Do the Plates move around the globe, or is that an illusion?

The actual idea of continental drift has never been accepted - what we have in the consensus theory of Plate Tectonics is something more subtle. In this all the plates move but in different directions and at different speeds, and the plates consist of both continental crust as well as the attached sea floor bottom. In Wegener's theory it was just the continental crust that moved, and Africa, it was said, was formerly joined to South America and NW Europe to Newfoundland and the Appalachians.

New island(s)

We have already seen that an undersea volcano is in the process of creating a new island in the Atlantic - adding it to the Canaries, Now, a new island has emerged in the midst of another group of islands - in the Red Sea (see www.physorg.com/print244271429.html). It was spotted by a NASA camera onboard an orbiting satellite (image included) and this too was formed from volcanic activity on the seabed - off the coast of Yemen.

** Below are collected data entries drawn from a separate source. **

/-! ### setCredit writes only `qos` -/

@[simp] theorem setCredit_cfg (s : State) (q cls v : Nat) : (setCredit s q cls v).cfg = s.cfg := rfl
@[simp] theorem setCredit_pin (s : State) (q cls v : Nat) : (setCredit s q cls v).pin = s.pin := rfl
@[simp] theorem setCredit_dom (s : State) (q cls v : Nat) : (setCredit s q cls v).dom = s.dom := rfl
@[simp] theorem setCredit_tm (s : State) (q cls v : Nat) : (setCredit s q cls v).tm = s.tm := rfl
@[simp] theorem setCredit_fuse (s : State) (q cls v : Nat) : (setCredit s q cls v).fuse = s.fuse := rfl
@[simp] theorem setCredit_flash (s : State) (q cls v : Nat) : (setCredit s q cls v).flash = s.flash := rfl
@[simp] theorem setCredit_gen (s : State) (q cls v : Nat) : (setCredit s q cls v).gen = s.gen := rfl
@[simp] theorem setCredit_lane (s : State) (q cls v : Nat) : (setCredit s q cls v).lane = s.lane := rfl
@[simp] theorem setCredit_key (s : State) (q cls v : Nat) : (setCredit s q cls v).key = s.key := rfl
@[simp] theorem setCredit_ime (s : State) (q cls v : Nat) : (setCredit s q cls v).ime = s.ime := rfl
@[simp] theorem setCredit_ile (s : State) (q cls v : Nat) : (setCredit s q cls v).ile = s.ile := rfl
@[simp] theorem setCredit_hob (s : State) (q cls v : Nat) : (setCredit s q cls v).hob = s.hob := rfl
@[simp] theorem setCredit_flt (s : State) (q cls v : Nat) : (setCredit s q cls v).flt = s.flt := rfl
@[simp] theorem setCredit_lcs (s : State) (q cls v : Nat) : (setCredit s q cls v).lcs = s.lcs := rfl
@[simp] theorem setCredit_sre (s : State) (q cls v : Nat) : (setCredit s q cls v).sre = s.sre := rfl
@[simp] theorem setCredit_bce (s : State) (q cls v : Nat) : (setCredit s q cls v).bce = s.bce := rfl
@[simp] theorem setCredit_att (s : State) (q cls v : Nat) : (setCredit s q cls v).att = s.att := rfl
@[simp] theorem setCredit_dbg (s : State) (q cls v : Nat) : (setCredit s q cls v).dbg = s.dbg := rfl
@[simp] theorem setCredit_out (s : State) (q cls v : Nat) : (setCredit s q cls v).out = s.out := rfl
@[simp] theorem setCredit_freeIx (s : State) (q cls v : Nat) : (setCredit s q cls v).freeIx = s.freeIx := rfl
@[simp] theorem setCredit_pending (s : State) (q cls v : Nat) : (setCredit s q cls v).pending = s.pending := rfl

/-! ### modColl writes only `sre` -/

@[simp] theorem modColl_cfg (s : State) (ix : Nat) (f : Coll → Coll) : (modColl s ix f).cfg = s.cfg := rfl
@[simp] theorem modColl_pin (s : State) (ix : Nat) (f : Coll → Coll) : (modColl s ix f).pin = s.pin := rfl
@[simp] theorem modColl_dom (s : State) (ix : Nat) (f : Coll → Coll) : (modColl s ix f).dom = s.dom := rfl
@[simp] theorem modColl_tm (s : State) (ix : Nat) (f : Coll → Coll) : (modColl s ix f).tm = s.tm := rfl
@[simp] theorem modColl_fuse (s : State) (ix : Nat) (f : Coll → Coll) : (modColl s ix f).fuse = s.fuse := rfl
@[simp] theorem modColl_flash (s : State) (ix : Nat) (f : Coll → Coll) : (modColl s ix f).flash = s.flash := rfl
@[simp] theorem modColl_gen (s : State) (ix : Nat) (f : Coll → Coll) : (modColl s ix f).gen = s.gen := rfl
@[simp] theorem modColl_lane (s : State) (ix : Nat) (f : Coll → Coll) : (modColl s ix f).lane = s.lane := rfl
@[simp] theorem modColl_key (s : State) (ix : Nat) (f : Coll → Coll) : (modColl s ix f).key = s.key := rfl
@[simp] theorem modColl_ime (s : State) (ix : Nat) (f : Coll → Coll) : (modColl s ix f).ime = s.ime := rfl
@[simp] theorem modColl_ile (s : State) (ix : Nat) (f : Coll → Coll) : (modColl s ix f).ile = s.ile := rfl
@[simp] theorem modColl_qos (s : State) (ix : Nat) (f : Coll → Coll) : (modColl s ix f).qos = s.qos := rfl
@[simp] theorem modColl_hob (s : State) (ix : Nat) (f : Coll → Coll) : (modColl s ix f).hob = s.hob := rfl
@[simp] theorem modColl_flt (s : State) (ix : Nat) (f : Coll → Coll) : (modColl s ix f).flt = s.flt := rfl
@[simp] theorem modColl_lcs (s : State) (ix : Nat) (f : Coll → Coll) : (modColl s ix f).lcs = s.lcs := rfl
@[simp] theorem modColl_bce (s : State) (ix : Nat) (f : Coll → Coll) : (modColl s ix f).bce = s.bce := rfl
@[simp] theorem modColl_att (s : State) (ix : Nat) (f : Coll → Coll) : (modColl s ix f).att = s.att := rfl
@[simp] theorem modColl_dbg (s : State) (ix : Nat) (f : Coll → Coll) : (modColl s ix f).dbg = s.dbg := rfl
@[simp] theorem modColl_out (s : State) (ix : Nat) (f : Coll → Coll) : (modColl s ix f).out = s.out := rfl
@[simp] theorem modColl_freeIx (s : State) (ix : Nat) (f : Coll → Coll) : (modColl s ix f).freeIx = s.freeIx := rfl
@[simp] theorem modColl_pending (s : State) (ix : Nat) (f : Coll → Coll) : (modColl s ix f).pending = s.pending := rfl

/-! ### modCut writes only `bce` -/

@[simp] theorem modCut_cfg (s : State) (ix : Nat) (f : Cut → Cut) : (modCut s ix f).cfg = s.cfg := rfl
@[simp] theorem modCut_pin (s : State) (ix : Nat) (f : Cut → Cut) : (modCut s ix f).pin = s.pin := rfl
@[simp] theorem modCut_dom (s : State) (ix : Nat) (f : Cut → Cut) : (modCut s ix f).dom = s.dom := rfl
@[simp] theorem modCut_tm (s : State) (ix : Nat) (f : Cut → Cut) : (modCut s ix f).tm = s.tm := rfl
@[simp] theorem modCut_fuse (s : State) (ix : Nat) (f : Cut → Cut) : (modCut s ix f).fuse = s.fuse := rfl
@[simp] theorem modCut_flash (s : State) (ix : Nat) (f : Cut → Cut) : (modCut s ix f).flash = s.flash := rfl
@[simp] theorem modCut_gen (s : State) (ix : Nat) (f : Cut → Cut) : (modCut s ix f).gen = s.gen := rfl
@[simp] theorem modCut_lane (s : State) (ix : Nat) (f : Cut → Cut) : (modCut s ix f).lane = s.lane := rfl
@[simp] theorem modCut_key (s : State) (ix : Nat) (f : Cut → Cut) : (modCut s ix f).key = s.key := rfl
@[simp] theorem modCut_ime (s : State) (ix : Nat) (f : Cut → Cut) : (modCut s ix f).ime = s.ime := rfl
@[simp] theorem modCut_ile (s : State) (ix : Nat) (f : Cut → Cut) : (modCut s ix f).ile = s.ile := rfl
@[simp] theorem modCut_qos (s : State) (ix : Nat) (f : Cut → Cut) : (modCut s ix f).qos = s.qos := rfl
@[simp] theorem modCut_hob (s : State) (ix : Nat) (f : Cut → Cut) : (modCut s ix f).hob = s.hob := rfl
@[simp] theorem modCut_flt (s : State) (ix : Nat) (f : Cut → Cut) : (modCut s ix f).flt = s.flt := rfl
@[simp] theorem modCut_lcs (s : State) (ix : Nat) (f : Cut → Cut) : (modCut s ix f).lcs = s.lcs := rfl
@[simp] theorem modCut_sre (s : State) (ix : Nat) (f : Cut → Cut) : (modCut s ix f).sre = s.sre := rfl
@[simp] theorem modCut_att (s : State) (ix : Nat) (f : Cut → Cut) : (modCut s ix f).att = s.att := rfl
@[simp] theorem modCut_dbg (s : State) (ix : Nat) (f : Cut → Cut) : (modCut s ix f).dbg = s.dbg := rfl
@[simp] theorem modCut_out (s : State) (ix : Nat) (f : Cut → Cut) : (modCut s ix f).out = s.out := rfl
@[simp] theorem modCut_freeIx (s : State) (ix : Nat) (f : Cut → Cut) : (modCut s ix f).freeIx = s.freeIx := rfl
@[simp] theorem modCut_pending (s : State) (ix : Nat) (f : Cut → Cut) : (modCut s ix f).pending = s.pending := rfl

Canaries volcano and a spaceship at the edge the solar system

The under-sea volcano that has erupted deep on the sea-bed off the Canary island of El Hierro is now just 60m below the surface - and still growing. It will either create a new island in the Atlantic or will become an extension of the southern shore of El Hierro. There is also seismic activity to the north of El Hierro and over the last 4 months there has been some 11,000 tremors across El Hierro itself (see www.bbc.co.uk/news/magazine-15917740)

Bumping the Crust

At www.scientificamerican.com/article.cfm?id=japan-earthquake-moves-seafloor we learn that the Fukushima earthquake moved the sea floor as much as 50m laterally and 16m vertically. In addition, the crust as a whole did not move forwards by 50m but varied between the coastline and the nearby trench (thought to be a subduction zone) which means that closer to the coast it was just a movement of a few feet, and out at sea rising to 20 and 30m and even further out to 50m movement.